Students will have the opportunity to vote this spring on whether or not they want their capital construction student fee increased.
Up until recently, only members of UCSU were able to increase capital construction fees. The student vote is the result of a policy proposal implemented recently. Initially proposed at the regent level, the Board of Regents and UCSU decided instead to implement it at the student level. This means that students, not regents, will change the policy regarding who decides to increase capital construction fees.
“It went through the entire Board of Regents and they voted against the policy change, so there was no policy change but they largely agreed with the concept,” said Ryan Biehle, UCSU tri-executive and senior political science major. “We offered to implement it at a campus level. The important concept behind this is that the student government at Boulder has the power to raise their money fees – the students at CU have complete control of their fees at any year.”
The fee has been steadily rising since 2005 when it was determined that the fee was going to be $400, phased in over the course of four years, according to Biehle.
Students will have the opportunity to vote on how they want this policy implemented during the UCSU elections in April.
The capital construction fee goes specifically to the construction of new buildings on campus and a portion to financial aid, according to Regent Tom Lucero.
Since being implemented in 2005, the money from the capital construction fees has gone to the construction of the Wolf Law building, the ATLAS building and the Koelbel Business building.
“Generally I’m opposed to student fees being used for capital construction. I don’t believe that was ever the intent of the student fees because students don’t really have a voice in (the construction),” Lucero said. “But if students want to vote for a $400 fee to build buildings, if that’s what they want to do, more power to them.”
The state of Colorado is traditionally responsible for funding higher education because CU is a public university. Because the state economy was incapable of funding necessary construction on the campus, CU was forced to raise student fees.
“Back in 2005 when they were talking about levying the fee, the state didn’t have or didn’t want to give the money to the campus for the ATLAS building, the Wolf Law building, the business school or the new visual arts complex that’s being built right now,” Biehle said. “That’s why the fee was levied: the state didn’t have the money to build the buildings on campus, so the students were burdened with that. That is a failure on the state for not supporting higher education.”

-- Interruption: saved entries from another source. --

-- ==== Sys2Proof/Laws/State.lean ====
section
/-! SUPPORT. What each update of the state leaves alone, field by field and accessor by accessor, and what it changes:
no proof unfolds a record update. -/

namespace Sys2Proof.Machine
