-- ==== Sys2Proof/Laws/Memory.lean ====
section
/-! SUPPORT. The laws of memory: a byte read after a write, and the canonical form that every operation on memory, poison,
tags and registers keeps. -/

namespace Sys2Proof.Machine

/-! Reading after writing -/

/-- A byte outside the bytes written reads as before. -/
theorem memWrite_out (bs : List Byte) : ∀ (m : SMap Byte) (a k : Nat), (k < a ∨ a + bs.length ≤ k) →
    (memWrite m a bs).get k = m.get k := by
  induction bs with
  | nil => intro m a k _; rfl
  | cons b r ih =>
    intro m a k h
    simp only [List.length_cons] at h
    have hk : k < a + 1 ∨ a + 1 + r.length ≤ k := by omega
    rw [memWrite, ih _ _ _ hk, SMap.get_set_ne (by omega)]

/-- A byte that was written reads as written. -/
theorem memWrite_in (bs : List Byte) : ∀ (m : SMap Byte) (a i : Nat), i < bs.length →
    (memWrite m a bs).get (a + i) = bs.getD i 0 := by
  induction bs with
  | nil => intro m a i h; cases h
  | cons b r ih =>
    intro m a i h
    cases i with
    | zero => rw [memWrite, memWrite_out _ _ _ _ (by omega)]; simp
    | succ j =>
      rw [memWrite, show a + (j + 1) = a + 1 + j by omega, ih _ _ _ (by simpa using h)]
      rfl

theorem State.wr_get_out (s : State) (a : Nat) (bs : List Byte) {k : Nat} (h : k < a ∨ a + bs.length ≤ k) :
    (s.wr a bs).mem.get k = s.mem.get k := memWrite_out _ _ _ _ h

theorem State.wr_get_in (s : State) (a : Nat) (bs : List Byte) {i : Nat} (h : i < bs.length) :
    (s.wr a bs).mem.get (a + i) = bs.getD i 0 := memWrite_in _ _ _ _ h

/-- The bytes written are the bytes read. -/
@[simp] theorem State.rd_wr_same (s : State) (a : Nat) (bs : List Byte) : (s.wr a bs).rd a bs.length = bs := by
  apply List.ext_getElem
  · simp [State.rd]
  · intro i h1 h2
    simp only [State.rd, List.getElem_map, List.getElem_range]
    rw [State.wr_get_in s a bs h2]
    simp [List.getD_eq_getElem?_getD, List.getElem?_eq_getElem h2]

/-- Bytes apart from the bytes written read as before. -/
theorem State.rd_wr_apart (s : State) (a : Nat) (bs : List Byte) {b n : Nat} (h : b + n ≤ a ∨ a + bs.length ≤ b) :
    (s.wr a bs).rd b n = s.rd b n := by
  simp only [State.rd, List.map_inj_left, List.mem_range]
  intro i hi
  exact State.wr_get_out s a bs (by omega)

theorem State.rdN_wr_apart (s : State) (a : Nat) (bs : List Byte) {b n : Nat} (h : b + n ≤ a ∨ a + bs.length ≤ b) :
    (s.wr a bs).rdN b n = s.rdN b n := by rw [State.rdN, State.rd_wr_apart s a bs h, State.rdN]

/-! The canonical form -/

theorem memWrite_wf (bs : List Byte) : ∀ (m : SMap Byte) (a : Nat), m.wf = true → (memWrite m a bs).wf = true := by
  induction bs with
  | nil => intro m a h; exact h
  | cons b r ih => intro m a h; exact ih _ _ (SMap.wf_set m a b h)

/-- The four sparse maps, one by one. -/
theorem State.memWf_iff (s : State) : s.memWf = true ↔
    s.mem.wf = true ∧ s.poison.wf = true ∧ s.rect.wf = true ∧ s.regs.wf = true := by
  simp [State.memWf, and_assoc]

/-- A change that leaves the four maps alone keeps their form. -/
theorem State.memWf_of_same {s t : State} (h : s.memWf = true) (hm : t.mem = s.mem) (hp : t.poison = s.poison)
    (hr : t.rect = s.rect) (hg : t.regs = s.regs) : t.memWf = true := by
  simpa [State.memWf, hm, hp, hr, hg] using h

theorem State.memWf_wr (s : State) (a : Nat) (bs : List Byte) (h : s.memWf = true) : (s.wr a bs).memWf = true := by
  rw [State.memWf_iff] at h ⊢
  exact ⟨memWrite_wf _ _ _ h.1, h.2⟩

theorem State.memWf_wrN (s : State) (a n v : Nat) (h : s.memWf = true) : (s.wrN a n v).memWf = true :=
  State.memWf_wr s a _ h

theorem State.memWf_zero (s : State) (a n : Nat) (h : s.memWf = true) : (s.zero a n).memWf = true := by
  rw [State.memWf_iff] at h ⊢
  exact ⟨SMap.wf_clear _ _ _ h.1, h.2⟩

theorem State.memWf_setPoison (s : State) (l v : Nat) (h : s.memWf = true) : (s.setPoison l v).memWf = true := by
  rw [State.memWf_iff] at h ⊢
  exact ⟨h.1, SMap.wf_set _ _ _ h.2.1, h.2.2⟩

theorem State.memWf_rset (s : State) (a : Nat) (v : Word32) (h : s.memWf = true) : (s.rset a v).memWf = true := by
  rw [State.memWf_iff] at h ⊢
  exact ⟨h.1, h.2.1, h.2.2.1, SMap.wf_set _ _ _ h.2.2.2⟩

theorem State.memWf_ror (s : State) (a b : Nat) (h : s.memWf = true) : (s.ror a b).memWf = true :=
  State.memWf_rset s a _ h

theorem State.memWf_rclr (s : State) (a b : Nat) (h : s.memWf = true) : (s.rclr a b).memWf = true :=
  State.memWf_rset s a _ h

theorem State.memWf_radd (s : State) (a n : Nat) (h : s.memWf = true) : (s.radd a n).memWf = true :=
  State.memWf_rset s a _ h

theorem State.memWf_rsetFld (s : State) (a l n v : Nat) (h : s.memWf = true) : (s.rsetFld a l n v).memWf = true :=
  State.memWf_rset s a _ h

theorem State.memWf_rput (s : State) (a i : Nat) (b : Bool) (h : s.memWf = true) : (s.rput a i b).memWf = true :=
  State.memWf_rset s a _ h

/-- A fold of operations that keep the form keeps it. -/
theorem State.memWf_foldl {β : Type} (f : State → β → State) (hf : ∀ s b, s.memWf = true → (f s b).memWf = true) :
    ∀ (l : List β) (s : State), s.memWf = true → (l.foldl f s).memWf = true
  | [], _, h => h
  | b :: r, s, h => State.memWf_foldl f hf r (f s b) (hf s b h)

end Sys2Proof.Machine
end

The state has recently frozen funding for the Visual Arts building that is in the process of being constructed.
The budget for the building is about $63.5 million. The state has provided CU with $18 million and of that $18 million, $7 million has been frozen. The remaining $45 million comes from cash funds: $6 million from the Boulder campus, $9 million in private gifts from donors and $30 million in capital construction fees from the students, according to CU spokesman Bronson Hilliard.
The state froze the $7 million because of a miscommunication between CU and the Colorado government. They were unaware that the visual arts building was in phase three of construction, according to Hilliard.
“We want them to see that we’re really far along and that halting construction would be catastrophic for our campus,” Hilliard said.
The state was planning on cutting funding for projects that the money has already been allocated to, rather than cutting funding for buildings deep into the construction process, according to Hilliard.
“The state can save a lot of money by looking at the projects they’ve approved money for but haven’t actually begun the hard-hat work for,” Hilliard said. “Until that work has begun the state is able to freeze it, it’s much harder to freeze it after the work has begun.”
Hilliard said students capital construction fees will not be affected by the budget cuts in the state department.
Nonetheless, students say they are still upset about how CU manages their budget.
“I just want to know where my money is going each semester,” said Jonathan Yun, a senior accounting major. “I don’t know about the Visual Arts building but I feel like they should have budgeted more.”
Jesse Sexton, a freshman economics major, said he agrees with Yun.
“I’m surprised I haven’t heard about it before,” Sexton said. “I’m curious of A, how that came about and B, what they’re doing to fix it.”
Yun said he is particularly concerned about tuition increase.
“They raise tuition, and they should give us a reason why they’re raising it,” he said.
Biehle attributes the need for the capital construction fees and expensive tuition to the Taxpayer’s Bill of Rights, a Colorado initiative passed in 1992.
TABOR is a set of constitutional provisions that limits the revenue growth for state and local governments in Colorado, according to the National Conference of State Legislatures Web site.
TABOR effectively limits how much the state can tax its constituents, putting limits on state funding for higher education.
“Coloradoans don’t want to raise taxes, but in my view taxes are an investment on our future. They go to health care, our roads, our teachers,” Biehle said. “In my opinion, TABOR is what’s starving our state and starving our university, so that’s why students have to pay $400 for capital construction fees.”
In an effort to mobilize the state legislature to make funding for education a higher priority, UCSU is encouraging students to write letters, record videos and get the message to their legislatures.
“We’re going to mobilize the message to the Boulder area and the state of Colorado that student’s can’t afford this,” Biehle said.